Baby Layla is proving to be a model child. She accommodates herself to all situations and was happy just trotting around looking at things. When she spotted a pair of Stewart's drumsticks, it seemed as if she had found her vocation in life because she set about whacking the stuffing out of an armchair with gusto. Andy groaned' ''Oh Layla you disappoint me - I thought you were going to be a guitarist like me, not a drummer!''
While all this was going on, the roar from outside was getting louder and becoming very insistent. The support band on this night was a young Portugese group with their own followers, but the crowd was impatient for the main band: ''THE POLICE''! Although Police tapes had been playing in all the Lisbon clubs and night spots for several days, the young people of Portugal had never seen the band live, and in fact this was the first ever rock concert to be given at the stadium - so the audience were an unknown quantity.

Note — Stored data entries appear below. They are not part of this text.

-- ==== Sys2Proof/Machine/Ops.lean ====
section
/-!
DEFINITION. Named operations over the state: parts of the package, windows and range checks, held results, rejoin entries,
taking a trap and returning from it, moving to the next instruction (spec/04_addresses_and_translation.md R79 to R92;
spec/15_control_flow.md R348, R349, R363; spec/18_traps_fragments_preemption.md R430 to R435).
-/
namespace Sys2Proof.Machine

/-! ## Parts of the package -/

def State.core (s : State) (c : Nat) : Core := Table.get Core.start c s.cores
def State.setCore (s : State) (c : Nat) (x : Core) : State := { s with cores := Table.set c x s.cores }
def State.modCore (s : State) (c : Nat) (f : Core → Core) : State := State.setCore s c (f (State.core s c))
def State.die (s : State) (d : Nat) : Die := Table.get Die.start d s.dies
def State.setDie (s : State) (d : Nat) (x : Die) : State := { s with dies := Table.set d x s.dies }
def State.modDie (s : State) (d : Nat) (f : Die → Die) : State := State.setDie s d (f (State.die s d))
def State.pair (s : State) (p : Nat) : Pair := Table.get Pair.start p s.pairs
def State.modPair (s : State) (p : Nat) (f : Pair → Pair) : State :=
  { s with pairs := Table.set p (f (State.pair s p)) s.pairs }
def State.ctx (s : State) (n : Nat) : Ctx := Table.get (Ctx.start 0) n s.ctxs
def State.modCtx (s : State) (n : Nat) (f : Ctx → Ctx) : State := { s with ctxs := Table.alter n f s.ctxs }
def State.modBand (s : State) (k : Nat) (f : Band → Band) : State := { s with bands := Table.alter k f s.bands }
def State.setBand (s : State) (k : Nat) (b : Band) : State := { s with bands := Table.set k b s.bands }
def State.modTeam (s : State) (k : Nat) (f : Team → Team) : State := { s with teams := Table.alter k f s.teams }
def State.modGrid (s : State) (k : Nat) (f : Grid → Grid) : State := { s with grids := Table.alter k f s.grids }
def State.modOp (s : State) (k : Nat) (f : Op → Op) : State := { s with ops := Table.alter k f s.ops }
def State.modHub (s : State) (f : Hub → Hub) : State := { s with hub := f s.hub }
def State.modFw (s : State) (f : Fw → Fw) : State := { s with fw := f s.fw }
def State.send (s : State) (o : Out) : State := { s with outbox := s.outbox ++ [o] }
/-- Hand out a key. -/
def State.takeKey (s : State) : Nat × State := (s.nextKey, { s with nextKey := s.nextKey + 1 })
/-- A free value, a new one at each draw (log 5). -/
def State.draw (s : State) : Nat × State := (Config.free s.fresh, { s with fresh := s.fresh + 1 })

/-- The pass count that a FORCE value asks for: 1, 2 or 4, any other value taken as 1 (R418). -/
def forced (f : BitVec 3) : Nat := if f = 2 then 2 else if f = 4 then 4 else 1

/-- The pass count of a pair (R418): the larger of the forced and the thermal one and that of the die. -/
def State.passCount (s : State) (core : Nat) : Nat :=
  Nat.max (Nat.max (forced (State.pair s (core / 2)).force) (State.pair s (core / 2)).therm.toNat)
    (State.die s (core / 16)).chgVal.toNat

/-- %charge: the stored energy as a fraction of nominal (R417, R486). -/
def chargeOf (d : Die) : Nat := Nat.min 65535 (d.chgNow.toNat * 32768 / d.chgNom.toNat)

/-- Key of a tile of a team on a core (R25). -/
def tileKey (core n : Nat) : Nat := core % 2 * 32 + n
def Team.tile (t : Team) (core n : Nat) : Tile := Table.get Tile.start (tileKey core n) t.tiles
def Team.modTile (t : Team) (core n : Nat) (f : Tile → Tile) : Team :=
  { t with tiles := Table.set (tileKey core n) (f (Team.tile t core n)) t.tiles }

/-- The bands of a team, with their keys. -/
def State.bandsOf (s : State) (team : Nat) : List (Nat × Band) := s.bands.filter fun e => e.2.team == team

/-- The team's quiesce marker has reached this engine (R450). -/
def quiesced (s : State) (team marker : Nat) : Bool :=
  match Table.find team s.teams with
  | some t =>
    match t.save with
    | some r =>
      match r.marks with
      | some l => !l.elem marker
      | none => false
    | none => false
  | none => false

/-- The team's quiesce markers have been sent. -/
def marked (s : State) (team : Nat) : Bool :=
  match Table.find team s.teams with
  | some t =>
    match t.save with
    | some r => r.marks.isSome
    | none => false
  | none => false

/-- An engine returns a team's marker. -/
def returnMark (team marker : Nat) (s : State) : State :=
  State.modTeam s team fun t =>
    { t with save := t.save.map fun r => { r with marks := r.marks.map (NatSet.del marker) } }

/-! ## Windows (R79 to R82) -/

/-- window_of of R80, with the value x. -/
def windowOf (a : Dword) : Option (Window × Nat) :=
  let n := a.toNat
  if n / 2 ^ 60 = 0 then some (.mem, n)
  else
    match n / 2 ^ 56 with
    | 0xF0 => some (.glb, n % 2 ^ 56)
    | 0xF1 => some (.par, n % 2 ^ 56)
    | 0xF2 => some (.loc, n % 2 ^ 56)
    | 0xF3 => some (.prv, n % 2 ^ 56)
    | _ => none

/-- The generic address of window form 0 (R84). -/
def windowTag : Window → Nat
  | .prv => 0xF3 * 2 ^ 56
  | .loc => 0xF2 * 2 ^ 56
  | .par => 0xF1 * 2 ^ 56
  | .glb => 0xF0 * 2 ^ 56
  | .mem => 0

/-- Extent of the local window: twice SCRATCH for a pair team (R79). -/
def localExtent (t : Team) (g : Grid) : Nat := if t.pair then 2 * g.hdr.scratch else g.hdr.scratch

/-- The global form of an SRAM window form, none out of its extent (R81). -/
def sramForm (core : Nat) (t : Team) (g : Grid) (w : Window) (x : Nat) : Option Nat :=
  match w with
  | .glb => if x < 2 ^ 32 then some x else none
  | .par => if x < 2 ^ 27 then some (core / 2 * 2 * 2 ^ 26 + x) else none
  | .loc =>
    if t.pair then
      if x < g.hdr.scratch then some (core / 2 * 2 * 2 ^ 26 + t.lb + x)
      else if x < 2 * g.hdr.scratch then some ((core / 2 * 2 + 1) * 2 ^ 26 + t.lbo + x - g.hdr.scratch) else none
    else if x < g.hdr.scratch then some (core * 2 ^ 26 + t.lb + x) else none
  | _ => none

/-- The memory virtual address of a private form (R82). -/
def privateVa (t : Team) (b : Band) (lane : Nat) (g : Grid) (x : Nat) : Nat :=
  (g.desc.pbase + (t.num * 4096 + (b.num * b.width + lane)) * g.desc.psize + x) % 2 ^ 64

/-! ## Range registers (R89 to R91) -/

def Ctx.range (c : Ctx) (k f : Nat) : Nat := (Table.get 0 (4 * k + f) c.ranges).toNat

def permRd : Nat := 2
def permWr : Nat := 4
def permAt : Nat := 8
def permEx : Nat := 16
def permCe : Nat := 32
def permEk : Nat := 64
def permRm : Nat := 128

/-- check of R90 for one byte: the chip address, or none; `need` is the bits R91 requires. -/
def rangeFrom (c : Ctx) (va need : Nat) : List Nat → Option Nat
  | [] => none
  | k :: ks =>
    if (Ctx.range c k 3).testBit 0 && Ctx.range c k 0 / 2 ^ 16 ≤ va / 2 ^ 16 && va / 2 ^ 16 ≤ Ctx.range c k 1 / 2 ^ 16 then
      let a := Ctx.range c k 2 / 2 ^ 16 % 2 ^ 32 * 2 ^ 16 + (va - Ctx.range c k 0 / 2 ^ 16 * 2 ^ 16)
      if Ctx.range c k 3 &&& need == need && a < 2 ^ 43 then some a else none
    else rangeFrom c va need ks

Would they like the music? Would they understand the lyrics?
It was a nice surprise to find that a little vehicle had been provided to transport the band the hundred or so yards to the stage area, and what a cheer went up and what a surge forward to the front there was as The Police climbed out, ran on to the stage and launched straight into the first number, then rocked through a perfect set.

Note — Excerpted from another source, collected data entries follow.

-- ==== Sys2Proof/Machine/Access.lean ====
section
/-!
DEFINITION. Thread accesses at issue: addresses, causes, places (spec/08_loads_stores_atomics.md R172 to R192;
spec/07_copy_engines.md R164; spec/06_distributed_sram.md R133, R139), and the operations they start.
-/
namespace Sys2Proof.Machine

open Sys2Proof.Forms

/-- What an access does with its bytes: the permission bits of R91 and the locks of R164 depend on it. -/
inductive AccessKind where | load | store | atomic
  deriving DecidableEq, Repr

def AccessKind.need : AccessKind → Nat
  | .load => permRd
  | .store => permWr
  | .atomic => permRd + permWr + permAt

def AccessKind.writes : AccessKind → Bool
  | .load => false
  | _ => true

/-- The signed offset of OFF8 in bytes (R175). -/
def offsetBytes (off : BitVec 8) (z : Nat) : Int := off.toInt * z

/-- a(l) of the generic form (R175). -/
def genericAddr (x : Ix) (l : Nat) (sr : SReg) (a : VReg) (off : Int) : Nat :=
  ((((Ix.sw x true sr.val + Ix.vw x l true a.val : Nat) : Int) + off) % ((2 ^ 64 : Nat) : Int)).toNat

/-- a(l) of LDS and STS: the local window form x(l) with its tag (R175). -/
def localAddr (x : Ix) (l : Nat) (sr : SReg) (a : VReg) (off : Int) : Nat :=
  windowTag .loc
    + ((((Ix.s x sr.val).toNat + (Ix.v x l a.val).toNat : Nat) + off : Int) % ((2 ^ 32 : Nat) : Int)).toNat

/-- The virtual address in the memory window that a generic address denotes for a lane (R80, R82). -/
def memoryVa (x : Ix) (l a : Nat) : Option Nat :=
  match windowOf (BitVec.ofNat 64 a) with
  | some (.mem, v) => some v
  | some (.prv, f) => if f < x.gr.desc.psize then some (privateVa x.t x.b l x.gr f) else none
  | _ => none

/-- Where an access goes, once no cause is taken: an SRAM form outside its window's extent reaches no byte; the owner of a
byte is tested at its slice (R133, R143). -/
def accessPlace (x : Ix) (s : State) (l a need : Nat) : Place :=
  match memoryVa x l a with
  | some v =>
    match rangeCheck (State.ctx s (Ix.ctx x)) v need with
    | some c => .mem c
    | none => .out 4 v
  | none =>
    match windowOf (BitVec.ofNat 64 a) with
    | some (w, f) =>
      match sramForm (Ix.core x) x.t x.gr w f with
      | some g => .sram g
      | none => .out (windowCode w) f
    | none => .out 5 a

/-- The chip address of an access (R81, R94). -/
def chipOf : Place → Option Nat
  | .mem c => some c
  | .sram g => some (2 ^ 47 + g)
  | _ => none

/-- The lowest byte of `[c, c + n)` that a lock forbids (R164): a load meets write locks, a write any lock. -/
def lockedByte (s : State) (core : Nat) (writes : Bool) (c n : Nat) : Option Nat :=
  ((List.range n).map (fun i => c + i)).find? fun b =>
    (State.core s core).locks.any fun k => (writes || k.write) && decide (k.lo ≤ b) && decide (b ≤ k.hi)

/-- RANGE_PROT of an access at generic address `a` (R80, R82, R92). -/
def rangeFault (x : Ix) (s : State) (l a z need : Nat) : Option Nat :=
  match windowOf (BitVec.ofNat 64 a) with
  | none => some a
  | some (.mem, v) => firstFailing (State.ctx s (Ix.ctx x)) v need z
  | some (.prv, _) =>
    match memoryVa x l a with
    | none => some a
    | some v => (firstFailing (State.ctx s (Ix.ctx x)) v need z).map fun b => a + (b - v)
  | _ => none

/-- The first cause of an access at issue (R176, R77). -/
def accessCause (k : AccessKind) (locks : Bool) (addr : Ix → Nat → Nat) (z : Nat) : Own := fun x s l =>
  let a := addr x l
  if a % z ≠ 0 then some (causeMisaligned, BitVec.ofNat 64 a)
  else
    match rangeFault x s l a z (AccessKind.need k) with
    | some b => some (causeRangeProt, BitVec.ofNat 64 b)
    | none =>
      if locks then
        match chipOf (accessPlace x s l a (AccessKind.need k)) with
        | none => none
        | some c => (lockedByte s (Ix.core x) (AccessKind.writes k) c z).map fun b =>
            (causeRangeConflict, BitVec.ofNat 64 (a + (b - c)))
      else none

They played all the favourites from the earlier records and four numbers from the new album: 'De Do Do Do, De Da Da Da', 'Voices Inside My Head', 'Driven To Tears' and the new single, 'Don't Stand So Close To Me'. There were jokes from Andy and Sting and a quick desertion of the drums by Stewart, who clowned around out front giving his imitation of a vaudeville dancer for a few minutes while a phantom drum beat thumped out from the sound box.

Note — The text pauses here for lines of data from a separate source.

/-- The walk of a page stands for a line: of the page, or of its region where the region entry translates the whole. -/
def onWalk (s : State) (page line : Nat) : Bool :=
  line / 512 == page || (line / 16384 == page / 32 && regionWhole s (page * 2 ^ 16))

/-- The accesses that wait for the walk of a page fault with the entry found (R105). -/
def faultAccs (die page kind entry : Nat) (s : State) : State :=
  onNeeds die (fun line _ => if onWalk s page line then some (.faulted kind entry) else none) s

/-- The accesses to a line are past translation: their lanes go on (log 14). -/
def markTranslated (die line : Nat) (excl : Bool) (s : State) : State :=
  onNeeds die (fun l e => if l == line && e == excl then some .translated else none) s

/-- The lines that a die's threads need, each with whether in M. -/
def needed (s : State) (die : Nat) : List (Nat × Bool) :=
  s.ops.foldl (fun t e =>
    if e.2.band / 1024 == die then
      e.2.accs.foldl (fun t a =>
        match Acc.needs s e.2 a with
        | some l => if t.elem (l, OpKind.isWrite e.2.kind) then t else t ++ [(l, OpKind.isWrite e.2.kind)]
        | none => t) t
    else t) []

def wanted (s : State) (die line : Nat) (excl : Bool) : Bool := (needed s die).elem (line, excl)

def kindOf (excl : Bool) : ReqKind := if excl then .write else .read

/-- A walk begins, with the ZERO entry it reads (R100, R102). -/
def beginWalk (die page : Nat) (excl : Bool) (s : State) : State :=
  let z := match entryOf s (page * 2 ^ 16) with
    | .zero _ z => some z
    | _ => none
  State.modDie s die fun d => { d with walks := d.walks ++ [⟨page, excl, z, false⟩] }

/-- TRANSLATION_REQUEST: a line's request leaves the die's L2 (R99, R125): RdS, RdX or Upg to the home the entry gives; a
walk where the entry is not cached. -/
def execTranslationRequest (die line : Nat) (excl : Bool) (s : State) : Host.Outcome State Fault Refusal :=
  if 4 ≤ die then .fault .noAgent
  else
    let d := State.die s die
    let c := line * 128
    if !wanted s die line excl || lineBusy d line || isHeld d line (kindOf excl) then .next s
    else
      match tlbFind d c with
      | some t =>
        match (if excl then dirtyHit die c t s else some (.ok (placeOf t.entry t.big c).1 (placeOf t.entry t.big c).2, s)) with
        | some (.ok u o, s1) => .next (sendReq die line excl u o (markTranslated die line excl s1))
        | _ => .next (State.modDie s die fun d => { d with tlb := Table.del (c / 2 ^ 16) (Table.del (c / 2 ^ 21 * 32) d.tlb) })
      | none => if walking s d c || 16 ≤ d.walks.length then .next s else .next (beginWalk die (c / 2 ^ 16) excl s)

/-- A held request leaves after its second walk (R103); one whose line has come or is being obtained needs none. -/
def releaseHeld (die : Nat) (s : State) (h : HoldReq) : State :=
  let d := State.die s die
  if h.kind != .back && (lineBusy d h.line || holdsLine d h.line (h.kind == .write)) then s
  else
    match xlate die (h.line * 128) h.kind s with
    | (.ok u o, s1) =>
      if h.kind == .back then sendPut die h.line u o s1
      else sendReq die h.line (h.kind == .write) u o (markTranslated die h.line (h.kind == .write) s1)
    | (.fault _ _, s1) => if h.kind == .back then State.modDie s1 die fun d => { d with evict := Table.del h.line d.evict } else s1
    | (.held, s1) => s1
    | (.wait, s1) => State.modDie s1 die fun d => { d with hold := d.hold ++ [{ h with again := false }] }

/-- The requests of a die that wait for the walk of a page meet MIGRATING: each takes a place in the hold queue, or faults
where it is full (R103). -/
def holdNeeds (die page e : Nat) (s : State) : State :=
  ((needed s die).filter fun n => onWalk s page n.1 && !isHeld (State.die s die) n.1 (kindOf n.2)).foldl (fun s n =>
    match holdReq die n.1 (kindOf n.2) e s with
    | (.fault k e, s1) => onNeeds die (fun l x => if l == n.1 && x == n.2 then some (.faulted k e) else none) s1
    | (_, s1) => s1) s

/-- The held requests whose second walk this is. -/
def secondOf (s : State) (die page : Nat) : List HoldReq :=
  (State.die s die).hold.filter fun h => h.again && onWalk s page h.line

def dropSecond (die page : Nat) (s : State) : State :=
  State.modDie s die fun d => { d with hold := d.hold.filter fun h => !(h.again && onWalk s page h.line) }

/-- TRANSLATION_WALK: a walk ends: the entry is cached, the requests go on, hold, or fault (R100 to R103, R105). -/
def execTranslationWalk (die page : Nat) (s : State) : Host.Outcome State Fault Refusal :=
  if 4 ≤ die then .fault .noAgent
  else
    match (State.die s die).walks.find? fun w => w.page == page with
    | none => .next s
    | some w =>
      let s0 := State.modDie s die fun d => { d with walks := d.walks.filter fun x => x.page != page }
      match walk die (page * 2 ^ 16) w.write w.zero s0 with
      | (.present _ e big, s1) =>
        .next ((secondOf s1 die page).foldl (releaseHeld die) (dropSecond die page (cacheEntry die (page * 2 ^ 16) e big s1)))
      | (.migrating e, s1) =>
        .next (holdNeeds die page e (State.modDie s1 die fun d =>
          { d with hold := d.hold.map fun h => if h.again && onWalk s1 page h.line then { h with again := false } else h }))
      | (.fault k e, s1) => .next (faultAccs die page k e ((secondOf s1 die page).foldl (fun s h =>
          if h.kind == .back then State.modDie s die fun d => { d with evict := Table.del h.line d.evict } else s)
          (dropSecond die page s1)))
      | (.zero _ _, s1) => .next s1

/-! ## Page faults (R105, R106, R185, R441, R446) -/

/-- The faulting entry is a region entry: PS of the record (R106). -/
def faultBig (s : State) (c : Nat) : Bool := State.dword s (regionKey s c) % 8 != 6

/-- ACC of a record (R106). -/
def accCode : OpKind → Nat
  | .load .. | .tld .. | .jtab => 0
  | .atomic .. => 2
  | _ => 1

/-- The page groups of the faulted accesses, in ascending order of the lowest lane (R105). -/
def faultPages (s : State) (k : OpKind) (as : List Acc) : List FaultPage :=
  as.foldl (fun ps a =>
    match a.stage, a.place with
    | .faulted kind e, .mem c =>
      let big := faultBig s c
      let same (p : FaultPage) : Bool :=
        if big then p.ps && p.caddr / 2 ^ 21 == c / 2 ^ 21 else !p.ps && p.caddr / 2 ^ 16 == c / 2 ^ 16
      if ps.any same then
        ps.map fun p => if same p then { p with lanes := p.lanes ||| BitVec.ofNat 64 (2 ^ a.lane) } else p
      else ps ++ [⟨kind, e, c, a.va, BitVec.ofNat 64 (2 ^ a.lane), accCode k, big⟩]
    | _, _ => ps) []

/-- The lowest free fragment-table entry of a core (R441, R444). -/
def freeEntry (c : Core) : Option Nat :=
  (List.range 128).find? fun n => (Table.find n c.frags).isNone && (Table.find n c.kept).isNone

/-- Log entries in use, two for a fragment with a continuation (R440). -/
def usedLogs (c : Core) : List Nat :=
  (c.frags ++ c.kept).flatMap fun e => e.2.logNo :: e.2.cont.toList

def freeLogs (c : Core) : List Nat := (List.range 256).filter fun n => !(usedLogs c).elem n

/-- Two log entries for an ATOM of .cas with 128 bits (R440): opcode 0x78, AOP 7, AW 2. -/
def needsCont (l : Log) : Bool := l.w0 / 2 ^ 24 % 256 == 0x78 && l.w1 / 2 ^ 14 % 16 == 7 && l.w1 / 2 ^ 12 % 4 == 2

/-- The records of a fragment, for the queue of its core's die (R105, R106). -/
def fragRecords (core ctx entry src uid : Nat) (ps : List FaultPage) : List FaultRec :=
  (List.range ps.length).filterMap fun i =>
    ps[i]?.map fun p =>
      { kind := p.kind, src := src, acc := p.acc, ps := p.ps, frag := core * 128 + entry, core := core, ctx := ctx
        caddr := p.caddr, vaddr := p.vaddr, lmask := p.lanes, entry := p.entry, seq := 0, nrec := ps.length, irec := i
        eng := 0, uid := uid }

/-- Park lanes at a PC, dropping their pending marks of an operation (R185, R441). -/
def parkLanes (key : Nat) (m : Dword) (pc : Pc) (op : Option Nat) (s : State) : State :=
  State.modBand (match op with
      | none => s
      | some k => (lanesOf m).foldl (fun s l => dropPending key l k s) s) key fun b =>
    Band.modLanes b (lanesOf m) fun _ y => { y with run := .parked, pc := pc, sw := false, barred := false, frag := 0xFFFF }

/-- The log entries of a fragment put into table entry `entry`: those the entry has kept, where a replay has faulted again
(R444), else the lowest free ones. -/
def logsFor (c : Core) (entry : Nat) (log : Log) : Nat × Option Nat :=
  match Table.find entry c.kept with
  | some f => (f.logNo, f.cont)
  | none => ((freeLogs c).getD 0 0, if needsCont log then some ((freeLogs c).getD 1 0) else none)

/-- Create a PAGE fragment in a given table entry (R441, R444). -/
def putFragment (key entry : Nat) (pc : Pc) (log : Log) (src : Nat) (ps : List FaultPage) (dc : Dc) (ctx : Nat)
    (s : State) : State :=
  let core := key / 64
  let ls := logsFor (State.core s core) entry log
  let f : Frag :=
    { band := key, ctx := ctx, late := false, state := .parked, lanes := log.lanes, pc := pc, nrec := ps.length, seq := 0
      logNo := ls.1, cont := ls.2, log := log, dc := dc, uid := s.nextKey }
  State.modDie (enterFrag core entry f (State.modCore { s with nextKey := s.nextKey + 1 } core fun c =>
      { c with kept := Table.del entry c.kept })) (core / 16) fun d =>
    { d with fqWait := d.fqWait ++ fragRecords core ctx entry src s.nextKey ps }

/-- The entry kept for a replay whose lanes fault again: those of the fragment all carry its identity (R444). -/
def keptFor (s : State) (key : Nat) (lanes : Dword) : Option Nat :=
  match Table.find key s.bands with
  | none => none
  | some b => ((State.core s (key / 64)).kept.find? fun e => e.2.band == key
      && (lanesOf lanes).all fun l => (Band.lane b l).frag == BitVec.ofNat 32 (key / 64 * 128 + e.1)).map Prod.fst

/-- The band parked longest with FRAG_FULL on a core. -/
def oldestFull (s : State) (core : Nat) : Option (Nat × Band × Overflow) :=
  (s.bands.filter fun e => e.1 / 64 == core).foldl (fun m e =>
    match e.2.overflow with
    | none => m
    | some o =>
      match m with
      | none => some (e.1, e.2, o)
      | some (_, _, q) => if o.since < q.since then some (e.1, e.2, o) else m) none

/-- The table entry that a new fragment of a core may take: none while a band is parked with FRAG_FULL, which takes the next
entry to be free (R446). -/
def openEntry (s : State) (core : Nat) : Option Nat :=
  if (oldestFull s core).isSome then none else freeEntry (State.core s core)

/-- Park a band with FRAG_FULL. DESIGN CHOICE (log 55): where it is so parked already, by another instruction of its own, the
record stands behind the first. -/
def Band.overflows (b : Band) (o : Overflow) : Band :=
  if b.overflow.isNone then { b with overflow := some o } else { b with more := b.more ++ [o] }

/-- Form the PAGE fragment of an instruction, or park its band with FRAG_FULL (R441, R446). -/
def formFragment (key : Nat) (pc : Pc) (log : Log) (src : Nat) (ps : List FaultPage) (dc : Dc) (again : Option Nat)
    (s : State) : State :=
  match State.home s key with
  | none => s
  | some (_, _, g) =>
    let s1 := parkLanes key log.lanes pc none s
    match (again.or (keptFor s key log.lanes)).or (openEntry s (key / 64)) with
    | some n => putFragment key n pc log src ps dc g.ctx s1
    | none =>
      State.modBand ({ s1 with nextKey := s1.nextKey + 1 } : State) key fun b =>
        Band.overflows b ⟨log, pc, src, ps, dc.map fun k => k.val, s1.nextKey⟩

/-- The log restricted to some lanes. -/
def Log.restrict (l : Log) (m : Dword) : Log :=
  { l with lanes := m, cmask := l.cmask &&& m, vrec := l.vrec.filter fun e => m.getLsbD e.1
           err := l.err.filter fun e => m.getLsbD e.1 }

/-- PAGE_FAULT_RESPONSE: once every lane's access is over, the faulting lanes form one fragment (R105, R185). -/
def execPageFaultResponse (op : Nat) (s : State) : Host.Outcome State Fault Refusal :=
  match Table.find op s.ops with
  | none => .next s
  | some o =>
    let ps := faultPages s o.kind o.accs
    if ps.isEmpty || !o.accs.all Acc.over then .next s
    else
      let m := ps.foldl (fun m p => m ||| p.lanes) 0
      let s1 := parkLanes o.band m o.pc (some op) { s with ops := Table.del op s.ops }
      .next (formFragment o.band o.pc (Log.restrict o.log m) 0 ps o.dc (o.replay.map fun r => r % 128) s1)

/-- The 64 bytes of a fault record (R106). -/
def faultBytes (r : FaultRec) : List Byte :=
  natLe 4 (causePage + r.kind % 16 * 2 ^ 8 + r.src % 4 * 2 ^ 12 + r.acc % 4 * 2 ^ 14 + if r.ps then 2 ^ 16 else 0)
    ++ natLe 2 r.frag ++ natLe 1 r.core ++ natLe 1 r.ctx ++ natLe 8 r.caddr ++ natLe 8 r.vaddr ++ natLe 8 r.lmask.toNat
    ++ natLe 8 r.entry ++ natLe 4 r.seq ++ natLe 2 r.nrec ++ natLe 2 r.irec ++ natLe 8 r.eng ++ natLe 8 0

/-- Write records into die `die`'s queue in hub SRAM, from position `head` and sequence number `seq` (R107). -/
def writeRecords (die : Nat) : List FaultRec → Nat → Nat → Table Byte → Table Byte
  | [], _, _, m => m
  | r :: rs, head, seq, m =>
    writeRecords die rs ((head + 1) % 2048) ((seq + 1) % 2 ^ 32)
      (Memory.store m (0x400000 + die * 0x20000 + head * 64) (faultBytes { r with seq := seq }))

/-- Records that a die's queue holds (R107). -/
def Die.fqCount (d : Die) : Nat :=
  let used := (d.fqHead + 2048 - d.fqTail) % 2048
  if used = 0 ∧ !d.fq.isEmpty then 2048 else used

/-- The records of the first poster do not fit (R107, R108). -/
def Die.posterWaits (d : Die) : Bool :=
  match d.fqWait with
  | [] => false
  | r :: _ => decide (2048 < Die.fqCount d + (d.fqWait.take r.nrec).length)

/-- FAULT_RECORD_POST: the records at the head of a die's posters go into its queue once they all fit (R107, R108). -/
def execFaultRecordPost (die : Nat) (s : State) : Host.Outcome State Fault Refusal :=
  if 4 ≤ die then .fault .noAgent
  else
    let d := State.die s die
    match d.fqWait with
    | [] => .next s
    | r :: _ =>
      let rs := d.fqWait.take r.nrec
      if Die.posterWaits d then .next s
      else
        let put (st : Die) (x : FaultRec) : Die :=
          { st with fq := Table.set st.fqHead { x with seq := st.fqSeq.toNat } st.fq, fqHead := (st.fqHead + 1) % 2048
                    fqSeq := st.fqSeq + 1 }
        let d1 := { rs.foldl put d with fqWait := d.fqWait.drop r.nrec }
        let s1 := goodFlits [4 + die] (State.setDie { s with hubSram := writeRecords die rs d.fqHead d.fqSeq.toNat s.hubSram } die d1)
        if r.src = 0 ∨ r.src = 3 then
          .next (State.modCore s1 (r.frag / 128) fun c =>
            { c with frags := Table.alter (r.frag % 128) (fun f => { f with seq := d.fqSeq.toNat }) c.frags })
        else .next s1

/-! ## Answers of a peer (R194 to R197) -/

/-- Record an error answer in FABERR of the core (R197). -/
def noteFabErr (core kind route ctx : Nat) (s : State) : State :=
  State.modCore s core fun c =>
    { c with faberr := BitVec.ofNat 64 (kind % 8 + route % 16 * 2 ^ 4 + ctx % 256 * 2 ^ 8 + 2 ^ 32) }

/-- Latch an error on a counter, keeping an earlier one (R168, R196). -/
def latchError (key : Nat) (dc : Dc) (m : Dword) (addr : Dword) (cause : Nat) (s : State) : State :=
  match dc with
  | none => s
  | some k => State.modBand s key fun b =>
      let b1 := tidyLatches b
      if (Table.find k.val b1.latch).isSome then b1 else { b1 with latch := Table.set k.val ⟨m, addr, cause⟩ b1.latch }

The amazing thing was that this very foreign crowd, who we thought were being introduced to a new kind of music, (up until now, the top artist in Portugal has been Lou Reed!), were howling out the lyrics along with Sting and going berserk at the choruses. Now and then the lights would move from the stage onto the crowd and an incredible scene would be lit up thousands of people along the terraces, clinging to the sports' scoreboard and leaping wildly in the arena itself.
It was a long show with three encores, one of them livened up even more by a grotesque chorus line-up of bedraggled roadies in shorts, doing high-kicks across the stage and back, which nearly incapacitated the band and sound crew with laughter! But there was no time for hysterics, as the crowd wanted more, more, MORE! However, at that point the promoters stepped in and hustled Sting, Andy and Stewart into the waiting vehicle and sped them back to the dressing room. They were longing to come back for a fourth time, but the power was cut off - finito!
We were all transported back to our hotel - with the splendid trio chatting away as though they had been sitting in the dressing room for the past few hours and not working hard up front thrilling 17,000 people. A few of the departing crowd spotted Sting through the window of the coach and couldn't really believe who it was, but waved wildly and hoped that they had just seen The Police. For them, the show was now a memory but already the promoters are negotiating to get The Police back for a longer stay. Not too long, though - WE want them over here!